In 2014, he entered the Limca Book of Records for completing the Leh to Kanyakumari (3,921 kms) cycling challenge in 15 days and 17 hours amid snow and rain and bouts of acute mountain sickness.
His next mission was RAAM. He had earlier attempted it in 2016. However, after 3,000 kms, Gokulnath had to give up. “I had not focussed on strategy. I had not factored in the intensity of the race,” he said.
But his determination to complete this event only grew. He hired a coach, the 2011 RAAM’s ‘rookie of the year’ Alberto Blanco, and put together a veritable crew, including his wife Prafulla, a doctor, to train him. Gokulnath decided to work on a budget of Rs. 15 lakh, which he borrowed from friends and family.
RAAM 2017 was upon Gokulnath before he knew it. He decided to adopt the ‘bit-by-bit’ strategy. He kept an eye on the clock at all times.
“The biggest challenge was to never take my focus off the race and staying rooted in the present and positive at all times,” he added.
His 11-member crew were split between a mini-van and a car. The teams took turns to follow him, providing him with liquids, food and technical help. Gokulnath says that he might have consumed 8,000 calories of a largely liquid diet and slept only three hours a day either in the mini-van or at a highway motel room. The rest of the time, of course, he was on the saddle.

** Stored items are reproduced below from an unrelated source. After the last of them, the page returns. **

-- ==== Sys2Proof/Tests/Slice0.lean ====
section
/-! SUPPORT. Tests/Slice0.lean: tests on small states: ill-formed commands, words and vectors of the spec, and for every
statement's hypotheses a state and operands that meet them. -/

open Sys2Proof Sys2Proof.Machine

namespace Sys2Proof.Tests

-- One theorem at a time: the file's hundreds of evaluations would otherwise stand in memory together.
set_option Elab.async false

/-! ## Ill-formed commands -/

/-- A field that must be 0, or must name a P register, and does not is refused (R185). -/
theorem test_wf_refuses_fields_1 : ([
    .lui ⟨0, 0⟩ 0 1 0,
    .vcfg ⟨0, 0⟩ 0 0 0x10,
    .vmv ⟨0, 0⟩ { a := 1, b := 0, d := 0, pe := false, pm := 0 } false,
    .vldff ⟨0, 0⟩ { a := 0, b := 0, d := 0, pe := false, pm := 0 },
    .vpatm ⟨0, 0⟩ { a := 0, b := 0, d := 16, pe := false, pm := 0 },
    .vpatm ⟨0, 0⟩ { a := 0, b := 1, d := 0, pe := false, pm := 0 },
    .ceq ⟨0, 0⟩ { a := 0, b := 0, d := 16, pe := false, pm := 0 } false,
    .cne ⟨0, 0⟩ { a := 0, b := 0, d := 16, pe := false, pm := 0 } false,
    .clt ⟨0, 0⟩ { a := 0, b := 0, d := 16, pe := false, pm := 0 } false,
    .cle ⟨0, 0⟩ { a := 0, b := 0, d := 16, pe := false, pm := 0 } false,
    .cgt ⟨0, 0⟩ { a := 0, b := 0, d := 16, pe := false, pm := 0 } false,
    .cge ⟨0, 0⟩ { a := 0, b := 0, d := 16, pe := false, pm := 0 } false,
    .cltu ⟨0, 0⟩ { a := 0, b := 0, d := 16, pe := false, pm := 0 } false,
    .cleu ⟨0, 0⟩ { a := 0, b := 0, d := 16, pe := false, pm := 0 } false,
    .cgtu ⟨0, 0⟩ { a := 0, b := 0, d := 16, pe := false, pm := 0 } false,
    .cgeu ⟨0, 0⟩ { a := 0, b := 0, d := 16, pe := false, pm := 0 } false,
    .cfeq ⟨0, 0⟩ { a := 0, b := 0, d := 16, pe := false, pm := 0 } false,
    .cflt ⟨0, 0⟩ { a := 0, b := 0, d := 16, pe := false, pm := 0 } false,
    .cfle ⟨0, 0⟩ { a := 0, b := 0, d := 16, pe := false, pm := 0 } false,
    .cfun ⟨0, 0⟩ { a := 0, b := 0, d := 16, pe := false, pm := 0 } false,
    .cftlt ⟨0, 0⟩ { a := 0, b := 0, d := 16, pe := false, pm := 0 } false,
    .vbeq ⟨0, 0⟩ { a := 0, b := 0, d := 16, pe := false, pm := 0 },
    .vbrng ⟨0, 0⟩ { a := 0, b := 0, d := 16, pe := false, pm := 0 },
    .vpat ⟨0, 0⟩ { a := 0, b := 0, d := 16, pe := false, pm := 0 }] : List Instr).all (fun i => !WellFormed i) = true := by decide

/-- A field that must be 0, or must name a P register, and does not is refused (R185). -/
theorem test_wf_refuses_fields_2 : ([
    .pand ⟨0, 0⟩ { a := 0, b := 0, d := 16, pe := false, pm := 0 },
    .pand ⟨0, 0⟩ { a := 16, b := 0, d := 0, pe := false, pm := 0 },
    .pand ⟨0, 0⟩ { a := 0, b := 16, d := 0, pe := false, pm := 0 },
    .pand ⟨0, 0⟩ { a := 0, b := 0, d := 0, pe := true, pm := 0 },
    .pand ⟨0, 0⟩ { a := 0, b := 0, d := 0, pe := false, pm := 1 },
    .por ⟨0, 0⟩ { a := 0, b := 0, d := 16, pe := false, pm := 0 },
    .por ⟨0, 0⟩ { a := 16, b := 0, d := 0, pe := false, pm := 0 },
    .por ⟨0, 0⟩ { a := 0, b := 16, d := 0, pe := false, pm := 0 },
    .por ⟨0, 0⟩ { a := 0, b := 0, d := 0, pe := true, pm := 0 },
    .por ⟨0, 0⟩ { a := 0, b := 0, d := 0, pe := false, pm := 1 },
    .pxor ⟨0, 0⟩ { a := 0, b := 0, d := 16, pe := false, pm := 0 },
    .pxor ⟨0, 0⟩ { a := 16, b := 0, d := 0, pe := false, pm := 0 },
    .pxor ⟨0, 0⟩ { a := 0, b := 16, d := 0, pe := false, pm := 0 },
    .pxor ⟨0, 0⟩ { a := 0, b := 0, d := 0, pe := true, pm := 0 },
    .pxor ⟨0, 0⟩ { a := 0, b := 0, d := 0, pe := false, pm := 1 },
    .pandn ⟨0, 0⟩ { a := 0, b := 0, d := 16, pe := false, pm := 0 },
    .pandn ⟨0, 0⟩ { a := 16, b := 0, d := 0, pe := false, pm := 0 },
    .pandn ⟨0, 0⟩ { a := 0, b := 16, d := 0, pe := false, pm := 0 },
    .pandn ⟨0, 0⟩ { a := 0, b := 0, d := 0, pe := true, pm := 0 },
    .pandn ⟨0, 0⟩ { a := 0, b := 0, d := 0, pe := false, pm := 1 },
    .pnot ⟨0, 0⟩ { a := 0, b := 0, d := 16, pe := false, pm := 0 },
    .pnot ⟨0, 0⟩ { a := 16, b := 0, d := 0, pe := false, pm := 0 },
    .pnot ⟨0, 0⟩ { a := 0, b := 0, d := 0, pe := true, pm := 0 },
    .pnot ⟨0, 0⟩ { a := 0, b := 0, d := 0, pe := false, pm := 1 }] : List Instr).all (fun i => !WellFormed i) = true := by decide

/-- A field that must be 0, or must name a P register, and does not is refused (R185). -/
theorem test_wf_refuses_fields_3 : ([
    .pmov ⟨0, 0⟩ { a := 0, b := 0, d := 16, pe := false, pm := 0 },
    .pmov ⟨0, 0⟩ { a := 16, b := 0, d := 0, pe := false, pm := 0 },
    .pmov ⟨0, 0⟩ { a := 0, b := 0, d := 0, pe := true, pm := 0 },
    .pmov ⟨0, 0⟩ { a := 0, b := 0, d := 0, pe := false, pm := 1 },
    .pset ⟨0, 0⟩ { a := 0, b := 0, d := 16, pe := false, pm := 0 },
    .pset ⟨0, 0⟩ { a := 0, b := 0, d := 0, pe := true, pm := 0 },
    .pset ⟨0, 0⟩ { a := 0, b := 0, d := 0, pe := false, pm := 1 },
    .pclr ⟨0, 0⟩ { a := 0, b := 0, d := 16, pe := false, pm := 0 },
    .pclr ⟨0, 0⟩ { a := 0, b := 0, d := 0, pe := true, pm := 0 },
    .pclr ⟨0, 0⟩ { a := 0, b := 0, d := 0, pe := false, pm := 1 },
    .pfromg ⟨0, 0⟩ { a := 0, b := 0, d := 16, pe := false, pm := 0 },
    .pfromg ⟨0, 0⟩ { a := 0, b := 0, d := 0, pe := true, pm := 0 },
    .pfromg ⟨0, 0⟩ { a := 0, b := 0, d := 0, pe := false, pm := 1 },
    .pldb ⟨0, 0⟩ { a := 0, b := 0, d := 16, pe := false, pm := 0 },
    .pldb ⟨0, 0⟩ { a := 0, b := 0, d := 0, pe := true, pm := 0 },
    .pldb ⟨0, 0⟩ { a := 0, b := 0, d := 0, pe := false, pm := 1 },
    .pstb ⟨0, 0⟩ { a := 0, b := 0, d := 16, pe := false, pm := 0 },
    .pstb ⟨0, 0⟩ { a := 0, b := 0, d := 0, pe := true, pm := 0 },
    .pstb ⟨0, 0⟩ { a := 0, b := 0, d := 0, pe := false, pm := 1 },
    .pcnt ⟨0, 0⟩ { a := 16, b := 0, d := 0, pe := false, pm := 0 },
    .pcnt ⟨0, 0⟩ { a := 0, b := 0, d := 0, pe := true, pm := 0 },
    .pcnt ⟨0, 0⟩ { a := 0, b := 0, d := 0, pe := false, pm := 1 },
    .pfirst ⟨0, 0⟩ { a := 16, b := 0, d := 0, pe := false, pm := 0 },
    .pfirst ⟨0, 0⟩ { a := 0, b := 0, d := 0, pe := true, pm := 0 }] : List Instr).all (fun i => !WellFormed i) = true := by decide

/-- A field that must be 0, or must name a P register, and does not is refused (R185). -/
theorem test_wf_refuses_fields_4 : ([
    .pfirst ⟨0, 0⟩ { a := 0, b := 0, d := 0, pe := false, pm := 1 }] : List Instr).all (fun i => !WellFormed i) = true := by decide

/-- A unit number out of range is refused. -/
theorem test_wf_refuses_units_1 : ([
    .registerWrite (.vf 4097) .bar0 0 0,
    .reservedAccess (.stw 4) .bar0 0 0 false,
    .rcClearingRead (.vf 0) 0 0,
    .counterLowRead (.vf 4097) 0,
    .clkAlmLoRead (.stw 4),
    .glbGuardWrite (.vf 0) 0,
    .generationIncrementReport 4096,
    .morselClaim 18,
    .morselComplete 18 0 false,
    .morselComplete 0 2 false,
    .noclaimWrite (.stw 4) 0 0,
    .noclaimWrite .pf0 18 0,
    .stagingFillComplete ⟨18, 0⟩ 0,
    .stagingFillComplete ⟨0, 4⟩ 0,
    .rangeOperationComplete 18,
    .cacheDisableFlush .pf0 ⟨18, 0⟩,
    .cacheDisableFlush .pf0 ⟨0, 4⟩,
    .cacheDisableFlush (.vf 0) ⟨0, 0⟩,
    .cacheEnable .pf0 ⟨18, 0⟩,
    .cacheEnable .pf0 ⟨0, 4⟩,
    .cacheEnable (.vf 0) ⟨0, 0⟩,
    .sltu ⟨18, 0⟩ 0 0 0,
    .sltu ⟨0, 4⟩ 0 0 0,
    .lui ⟨18, 0⟩ 0 0 0] : List Instr).all (fun i => !WellFormed i) = true := by decide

He admits feeling completely ‘knocked down’ several times during the 11-day race. “There were times when I felt I was done with the race. If you succumb to this feeling, you are finished. You just need to believe you can do it. This strategy works wonders,” he further added.
The landscape was magnificent, he recalls. “I became one with nature. The Wolf Creek in the Colorado mountains was particularly scenic, so were the Appalachian mountains in the last leg of the race. Of course, one is physically exhausted when you reach the mountains and the climbs can get challenging,” he said.
Gokulnath finished the challenge well in time—in 11 days 18 hours and 45 minutes—becoming the first Indian solo cyclist to complete it, followed three hours later by Amit Samarth, a doctor from Nagpur. So far, four Indians have attempted to complete the race in the solo category. Now Gokulnath is keen to travel across India and speak about his experience especially to the cycling fraternity.
“I want to tell cyclists in our country that if I could complete the RAAM, so can they,” he added.